1990 concert tour by David Bowie

The Sound+Vision Tour was a 1990 concert tour by the English musician David Bowie that was billed as a greatest hits tour in which Bowie would retire his back catalogue of hit songs from live performance. The tour opened at the Colisée de Québec in Quebec City, Canada on 4 March 1990 before reaching its conclusion at the River Plate Stadium in Buenos Aires, Argentina on 29 September 1990, spanning five continents in seven months. The concert tour surpassed Bowie's previous Serious Moonlight (1983) and Glass Spider (1987) tours' statistics by visiting 27 countries with 108 performances.

==Tour history==
Bowie's previous Glass Spider Tour and two most recent albums (Tonight (1984) and Never Let Me Down (1987)) had all been critically dismissed, and Bowie was looking for a way to rejuvenate himself artistically. To this end, Bowie wanted to avoid having to play his old hits live forever, and used the release of the Sound + Vision box set as the impetus for a tour, despite having no new material recorded. Bowie took a break from his band Tin Machine for "Sound+Vision", telling the band he was contractually obligated to do the tour. He invited fellow Tin Machine guitarist Reeves Gabrels to tour with him, but Gabrels declined, and instead suggested Adrian Belew, with whom both Gabrels and Bowie had worked previously. Gabrels called Belew and said “'I have this friend who is going on tour, and he needs a guitar player. He asked me and I can’t do it, but I thought you might want to do it,' and I put David on the phone."
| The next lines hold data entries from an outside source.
-- ==== Sys2Proof/Machine/Resets.lean ====
section
/-! DEFINITION. The two resets (R193 to R195), block by block, and the release. -/

namespace Sys2Proof.Machine

/-- RESET_ENGINE reaches every block in one step (R193; R27, R37, R67, R98, R103, R113, R136, R154, R163, R174). The
swap is claimed by the entry into IDLE (R52, R62). -/
def engineReset (s : State) : State :=
  { s with
    conv := ConvUnit.reset
    arb := Arbiter.reset
    spot := SpotPort.reset
    cache := s.cache.invalidateAll
    list := s.list.claimSwap
    ctl := s.ctl.engineReset
    fifo := s.fifo.engineReset
    limits := mapTable LimitSlot.engineReset s.limits
    events := EventQueue.reset
    attn := s.attn.engineReset
    time := s.time.stopTimer }

/-- RESET_ENGINE (R193). -/
def resetEngine (s : State) : Answer := done (engineReset s) 0

/-- Every block takes its hard-reset values (R194); the levels on the pins and the waiting commands are the outside's,
and the TRIG detector keeps its level until the release sets it (log 14). DEDUCED (log 21): R37 ends with "Neither reset
changes the reference table, so the generations stand", R32 has a hard reset set every reference record to settle 16 and
generation 0; the part follows R32, whose table it is. -/
def hardResetValues (s : State) : State :=
  { State.reset with time := TimeBase.reset s.time.trigLevel, pins := s.pins, pending := s.pending }

/-- RST_N falls (R194). -/
def rstFalls (s : State) : State :=
  hardResetValues { s with pins := { s.pins with rstLow := true } }

/-- The part leaves reset: the TRIG detector takes the pin's level (R180, R194). A frame whose CS_N is already low is
not taken: the frame state stays IDLE until CS_N has risen. -/
def release (s : State) : State := { s with time := { s.time with trigLevel := s.pins.trigHigh } }

/-- RST_N rises (R194); the part is released once the supply is above the threshold too (R195). -/
def rstRises (s : State) : State :=
  if s.pins.rstLow then
    let s := { s with pins := { s.pins with rstLow := false } }
    if s.pins.supplyGood then release s else s
  else s

/-- The supply crosses the power-on threshold (R195). -/
def supplyCrosses (above : Bool) (s : State) : State :=
  if s.pins.supplyGood = above then s
  else
    let s := { s with pins := { s.pins with supplyGood := above } }
    if above then if s.pins.rstLow then s else release s
    else hardResetValues s

end Sys2Proof.Machine
end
It was stated that Bowie would never perform these greatest hits on tour again. Bowie said "knowing I won't ever have those songs to rely on again spurs me to keep doing new things, which is good for an artist," and later, "I have no intentions of parroting my own songs, which is what it ends up being after you've been doing it for 20 years. You can't do it with any more enthusiasm. I don't care who you are, you get to the point where you don't like singing the song anymore."

Bowie looked forward to retiring his old hits, saying "It's time to put about 30 or 40 songs to bed and it's my intention that this will be the last time I'll ever do those songs completely, because if I want to make a break from what I've done up until now, I've got to make it concise and not have it as a habit to drop back into. It's so easy to kind of keep going on and saying, well, you can rely on those songs, you can rely on that to have a career or something, and I'm not sure I want that."

He would state in another contemporary interview that "I want to finish off that old phase and start again. By the time I'm in my later forties, I will have built up a whole new repertoire."

It has been noted that Bowie is "famous" for claiming retirement in the past, so many critics and observers did not fully believe Bowie when he said he would not play these songs again.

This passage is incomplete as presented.